◆ Data for the task
-- ==== Sys2Proof/Laws/Table.lean ====
section
/-! SUPPORT. The laws of numbered tables and of addressed memories: what a read gives after a write, and that every operation keeps the canonical
form. -/

namespace Sys2Proof

variable {α : Type}

/-! ### Reading after writing -/

@[simp] theorem Table.find_nil (k : Nat) : Table.find ([] : Table α) k = none := rfl

@[simp] theorem Table.getD_nil (d : α) (k : Nat) : Table.getD ([] : Table α) d k = d := rfl

theorem Table.find_erase_same (t : Table α) (k : Nat) : (t.erase k).find k = none := by
  induction t with
  | nil => rfl
  | cons e t ih =>
    obtain ⟨j, v⟩ := e
    by_cases h : j = k <;> simp [Table.erase, Table.find, h, ih]

theorem Table.find_erase_other (t : Table α) {k n : Nat} (h : n ≠ k) : (t.erase k).find n = t.find n := by
  induction t with
  | nil => rfl
  | cons e t ih =>
    obtain ⟨j, v⟩ := e
    by_cases hj : j = k
    · have : j ≠ n := fun e => h (e ▸ hj)
      simp [Table.erase, Table.find, hj, ih, Ne.symm h]
    · by_cases hn : j = n
      · subst hn
        simp [Table.erase, Table.find, hj]
      · simp [Table.erase, Table.find, hj, hn, ih]

theorem Table.find_insert_same (t : Table α) {k : Nat} (v : α) (h : t.find k = none) : (t.insert k v).find k = some v := by
  induction t with
  | nil => simp [Table.insert, Table.find]
  | cons e t ih =>
    obtain ⟨j, w⟩ := e
    by_cases hj : j = k
    · simp [Table.find, hj] at h
    · by_cases hk : k < j
      · simp [Table.insert, Table.find, hk]
      · simp only [Table.find, hj, if_false] at h
        simp [Table.insert, Table.find, hk, hj, ih h]

theorem Table.find_insert_other (t : Table α) {k n : Nat} (v : α) (h : n ≠ k) : (t.insert k v).find n = t.find n := by
  induction t with
  | nil => simp [Table.insert, Table.find, Ne.symm h]
  | cons e t ih =>
    obtain ⟨j, w⟩ := e
    by_cases hk : k < j
    · simp [Table.insert, Table.find, hk, Ne.symm h]
    · by_cases hj : j = n
      · subst hj
        simp [Table.insert, Table.find, hk]
      · simp [Table.insert, Table.find, hk, hj, ih]

section
variable [DecidableEq α]

/-- The entry written is the entry read. -/
@[simp] theorem Table.getD_setD_same (t : Table α) (d : α) (k : Nat) (v : α) : (t.setD d k v).getD d k = v := by
  unfold Table.setD Table.getD
  split
  · rename_i h
    rw [Table.find_erase_same]
    exact h.symm
  · rw [Table.find_insert_same _ _ (Table.find_erase_same t k)]
    rfl

/-- Every other entry reads as before, whatever unlisted entries hold. -/
theorem Table.find_setD_other (t : Table α) (d : α) {k n : Nat} (v : α) (h : n ≠ k) : (t.setD d k v).find n = t.find n := by
  unfold Table.setD
  split
  · exact Table.find_erase_other t h
  · rw [Table.find_insert_other _ _ h, Table.find_erase_other t h]

theorem Table.getD_setD_other (t : Table α) (d e : α) {k n : Nat} (v : α) (h : n ≠ k) :
    (t.setD d k v).getD e n = t.getD e n := by
  unfold Table.getD
  rw [Table.find_setD_other t d v h]

@[simp] theorem Table.get_set_same [Inhabited α] (t : Table α) (k : Nat) (v : α) : (t.set k v).get k = v :=
  Table.getD_setD_same t default k v

theorem Table.get_set_other [Inhabited α] (t : Table α) {k n : Nat} (v : α) (h : n ≠ k) : (t.set k v).get n = t.get n :=
  Table.getD_setD_other t default default v h

@[simp] theorem Table.get_modify_same [Inhabited α] (t : Table α) (k : Nat) (f : α → α) :
    (t.modify k f).get k = f (t.get k) := Table.get_set_same t k _

theorem Table.get_modify_other [Inhabited α] (t : Table α) {k n : Nat} (f : α → α) (h : n ≠ k) :
    (t.modify k f).get n = t.get n := Table.get_set_other t _ h

end

/-! ### The canonical form -/

theorem Table.risesFrom_mono {t : Table α} {lo hi : Nat} (h : lo ≤ hi) (e : Table.risesFrom hi t = true) :
    Table.risesFrom lo t = true := by
  cases t with
  | nil => rfl
  | cons x t =>
    simp only [Table.risesFrom, Bool.and_eq_true, decide_eq_true_eq] at e ⊢
    exact ⟨by omega, e.2⟩

theorem Table.risesFrom_erase {t : Table α} {lo k : Nat} (e : Table.risesFrom lo t = true) :
    Table.risesFrom lo (t.erase k) = true := by
  induction t generalizing lo with
  | nil => rfl
  | cons x t ih =>
    obtain ⟨j, v⟩ := x
    simp only [Table.risesFrom, Bool.and_eq_true, decide_eq_true_eq] at e
    unfold Table.erase
    split
    · exact Table.risesFrom_mono (by omega) (ih e.2)
    · simp only [Table.risesFrom, Bool.and_eq_true, decide_eq_true_eq]
      exact ⟨e.1, ih e.2⟩

theorem Table.risesFrom_insert {t : Table α} {lo k : Nat} (v : α) (hk : lo ≤ k) (n : t.find k = none)
    (e : Table.risesFrom lo t = true) : Table.risesFrom lo (t.insert k v) = true := by
  induction t generalizing lo with
  | nil => simp [Table.insert, Table.risesFrom, hk]
  | cons x t ih =>
    obtain ⟨j, w⟩ := x
    have hj : j ≠ k := by
      intro h
      simp [Table.find, h] at n
    simp only [Table.find, hj, if_false] at n
    simp only [Table.risesFrom, Bool.and_eq_true, decide_eq_true_eq] at e
    unfold Table.insert
    split
    · simp only [Table.risesFrom, Bool.and_eq_true, decide_eq_true_eq]
      exact ⟨hk, by omega, e.2⟩
    · simp only [Table.risesFrom, Bool.and_eq_true, decide_eq_true_eq]
      exact ⟨e.1, ih (by omega) n e.2⟩

theorem Table.risesFrom_filter {t : Table α} {lo : Nat} (p : Nat × α → Bool) (e : Table.risesFrom lo t = true) :
    Table.risesFrom lo (t.filter p) = true := by
  induction t generalizing lo with
  | nil => rfl
  | cons x t ih =>
    obtain ⟨j, v⟩ := x
    simp only [Table.risesFrom, Bool.and_eq_true, decide_eq_true_eq] at e
    rw [List.filter_cons]
    split
    · simp only [Table.risesFrom, Bool.and_eq_true, decide_eq_true_eq]
      exact ⟨e.1, ih e.2⟩
    · exact Table.risesFrom_mono (by omega) (ih e.2)

theorem Table.mem_erase {t : Table α} {k : Nat} {e : Nat × α} (h : e ∈ t.erase k) : e ∈ t := by
  induction t with
  | nil => exact h
  | cons x t ih =>
    obtain ⟨j, v⟩ := x
    unfold Table.erase at h
    split at h
    · exact List.mem_cons_of_mem _ (ih h)
    · rcases List.mem_cons.mp h with h | h
      · exact h ▸ List.mem_cons_self
      · exact List.mem_cons_of_mem _ (ih h)

theorem Table.mem_insert {t : Table α} {k : Nat} {v : α} {e : Nat × α} (h : e ∈ t.insert k v) : e = (k, v) ∨ e ∈ t := by
  induction t with
  | nil => exact Or.inl (List.mem_singleton.mp h)
  | cons x t ih =>
    obtain ⟨j, w⟩ := x
    unfold Table.insert at h
    split at h
    · exact List.mem_cons.mp h
    · rcases List.mem_cons.mp h with h | h
      · exact Or.inr (h ▸ List.mem_cons_self)
      · rcases ih h with h | h
        · exact Or.inl h
        · exact Or.inr (List.mem_cons_of_mem _ h)

section
variable [DecidableEq α]

theorem Table.wfBy_iff {d : Nat → α} {t : Table α} :
    t.wfBy d = true ↔ Table.risesFrom 0 t = true ∧ ∀ e ∈ t, e.2 ≠ d e.1 := by
  simp [Table.wfBy]

/-- A write keeps the canonical form. -/
theorem Table.wfBy_setD {d : Nat → α} {t : Table α} (h : t.wfBy d = true) (k : Nat) (v : α) :
    (t.setD (d k) k v).wfBy d = true := by
  rw [Table.wfBy_iff] at h ⊢
  unfold Table.setD
  split
  · exact ⟨Table.risesFrom_erase h.1, fun e he => h.2 e (Table.mem_erase he)⟩
  · rename_i hv
    refine ⟨Table.risesFrom_insert v (by omega) (Table.find_erase_same t k) (Table.risesFrom_erase h.1), fun e he => ?_⟩
    rcases Table.mem_insert he with he | he
    · rw [he]
      exact hv
    · exact h.2 e (Table.mem_erase he)

/-- So does taking entries out. -/
theorem Table.wfBy_filter {d : Nat → α} {t : Table α} (h : t.wfBy d = true) (p : Nat × α → Bool) :
    Table.wfBy d (t.filter p) = true := by
  rw [Table.wfBy_iff] at h ⊢
  exact ⟨Table.risesFrom_filter p h.1, fun e he => h.2 e ((List.mem_filter.mp he).1)⟩

@[simp] theorem Table.wfBy_nil (d : Nat → α) : Table.wfBy d ([] : Table α) = true := rfl

end

/-! ### Addressed memories -/

/-- Every memory operation is `memWrite`, and `memWrite` keeps the canonical form. -/
theorem memWrite_wfBy {d : Byte} {m : Table Byte} (h : m.wfBy (fun _ => d) = true) (a : Nat) (l : List Nat) :
    (memWrite m d a l).wfBy (fun _ => d) = true := by
  induction l generalizing m a with
  | nil => exact h
  | cons b l ih => exact ih (Table.wfBy_setD (d := fun _ => d) h a (BitVec.ofNat 8 b)) (a + 1)

/-- Bytes outside those written read as before. -/
theorem getD_memWrite_outside (m : Table Byte) (d : Byte) (a : Nat) (l : List Nat) {n : Nat} (h : n < a ∨ a + l.length ≤ n) :
    (memWrite m d a l).getD d n = m.getD d n := by
  induction l generalizing m a with
  | nil => rfl
  | cons b l ih =>
    rw [List.length_cons] at h
    unfold memWrite
    rw [ih _ _ (by omega), Table.getD_setD_other _ _ _ _ (by omega)]

/-- Bytes written are the bytes read. -/
theorem getD_memWrite_inside (m : Table Byte) (d : Byte) (a : Nat) (l : List Nat) {k : Nat} (h : k < l.length) :
    (memWrite m d a l).getD d (a + k) = BitVec.ofNat 8 (l.getD k 0) := by
  induction l generalizing m a k with
  | nil => simp at h
  | cons b l ih =>
    unfold memWrite
    cases k with
    | zero => rw [getD_memWrite_outside _ _ _ _ (by omega)]; simp
    | succ k =>
      have := ih (m.setD d a (BitVec.ofNat 8 b)) (a + 1) (k := k) (by simpa using h)
      rw [show a + (k + 1) = a + 1 + k by omega, this]
      simp

/-! ### Register fields -/

theorem Fld.get_lt (f : Fld) (w : Word) : f.get w < 2 ^ f.width := Nat.mod_lt _ (Nat.two_pow_pos _)

end Sys2Proof
end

◆ Exercise instructions
Show every line in the entries where the string "memories" occurs.

◆ Your response
/-! SUPPORT. The laws of numbered tables and of addressed memories: what a read gives after a write, and that every operation keeps the canonical
/-! ### Addressed memories -/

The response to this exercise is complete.